• YOUR TASK: Below are the records; copy exactly the stretch from the line containing "mem : List Host.Cell" through the line containing "bars : List Nat", both ends included, and nothing else.

(Records from a data collection)
/-- The whole machine. -/
structure State where
  /-- the tile in focus, the other tiles in turn order, and the core with the turn (log 1). -/
  tile : Tile
  rest : List Tile
  sel : CoreId
  /-- how many tiles have had their turns in this cycle. -/
  turn : Nat
  /-- core cycles since power-up. -/
  now : Nat
  due : List Due
  arg : EvArg
  /-- the number of the next free value (log 3). -/
  freeN : Nat
  mem : List Host.Cell
  locks : List Lock
  /-- lld and amo waits in arrival order: bank, bit, tile, core (R98). -/
  lockq : List (Nat × Nat × BitVec 8 × CoreId)
  /-- keys of the slots that are barriers: set by bar.init, cleared by bar.retire (R91). -/
  bars : List Nat
  /-- for a slot whose ERR an engine set, the fault that set it (R93, R194, R268). -/
  errs : List (Nat × Trap)
  /-- keys of the words (SRAM) and bursts (HBM) with an uncorrectable error: 64-byte units in HBM, 8-byte units elsewhere (R444). -/
  poison : List Nat
  /-- pages of contexts whose translation has an uncorrectable error: context and page (R444). -/
  badPages : List (Nat × Nat)
  ctxs : List Ctx
  /-- the last CGEN of each context number that has been freed (R285). -/
  cgenPast : List (Nat × Nat)
  /-- the last key epoch of a key slot whose context number is free again (R292). -/
  keyPast : List (Nat × Nat)
  codes : List Code
  /-- GROUP and MEMBER of this package (R382). -/
  self : BitVec 12
  /-- packets and control messages sent, in order; answers and control messages that wait for a usable path (R432); packets not yet
  acknowledged; the number of the next packet. -/
  outbox : List Packet
  ctlOut : List (BitVec 12 × Ctl)
  outWait : List Wire
  unacked : List Sent
  pktN : Nat
  /-- links of other packages that are not in service, as the fabric has told (R385). -/
  farDown : List (BitVec 12 × Nat)
  /-- tensors whose shard a plain write has met during a conversion or job under way: context and index (R344). -/
  spoiled : List (Nat × Nat)
  /-- hbar arrivals of other packages (R51), and the episodes in which the others have been told of this package's (R178, R179). -/
  hbars : List (BitVec 12 × EpKey)
  hbarTold : List EpKey
  /-- the participants of collectives at .pod that each package has, this one among them, as they have been told (R272). -/
  parts : List (BitVec 12 × EpKey × List Part)
  /-- waiter records that belong to the future engine: key, node and next record as it linked them (R104). -/
  waits : List (Nat × Nat × Nat)
  /-- cop requests under way, and the number of the next. -/
  reqs : List Req
  reqN : Nat
  /-- the number of the next task start. -/
  taskN : Nat
  /-- key tags of HBM pages other than 0 (R357): page and key slot. -/
  keyTags : List (Nat × Nat)
  /-- units retired by a scrub, and units that do not read back as written (R445). -/
  retired : List Nat
  stuck : List Nat
  /-- owned lines of the remote atomic cache and the cycle in which the lease ends (R100). -/
  rac : List (Nat × Nat)
  /-- code epoch (R373), and the next free place of the code store. -/
  epoch : Nat
  codeN : Nat
  queues : List QSt
  /-- the queue the scanner served last, and the cycle of its next poll (R304). -/
  scanLast : Nat
  scanAt : Nat
  packets : List Pkt
  nodes : List NodeRec
  /-- order of the next ready node. -/
  readyN : Nat
  /-- free tiles per die as last reported to the distributor, and the free scratch in KiB: context, die, mask, KiB (R310). -/
  reports : List (Nat × Nat × Nat × Nat)
  /-- slice length in µs, the length from the next tick, the cycle of the last tick (R314). -/
  tickT : Nat
  tickNew : Nat
  tickAt : Nat
  mail : List Mail
  mailN : Nat
  /-- collective episodes of which a participant was killed or lost (R274, R435). -/
  gone : List EpKey
  orders : List OrderEntry
  links : List Link
  lostPkgs : List (BitVec 12)
  fns : List Func
  /-- MSI-X messages sent, oldest first: function and vector. -/
  msix : List (Nat × Nat)
  /-- host reads completed: function, bytes, CXL poison. -/
  hostIn : List (Nat × List Byte × Bool)
  /-- the bytes that the QMCs' loads have returned, by quad, oldest first (R362, R417). -/
  qmcIn : List (Nat × List Byte)
  /-- keys of the boot window's bytes are those of CD0's die scratch; the fatal error and the rest stand here. -/
  power : Power
  boot : Boot
  deriving DecidableEq, Repr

• EXERCISE ANSWER:
  mem : List Host.Cell
  locks : List Lock
  /-- lld and amo waits in arrival order: bank, bit, tile, core (R98). -/
  lockq : List (Nat × Nat × BitVec 8 × CoreId)
  /-- keys of the slots that are barriers: set by bar.init, cleared by bar.retire (R91). -/
  bars : List Nat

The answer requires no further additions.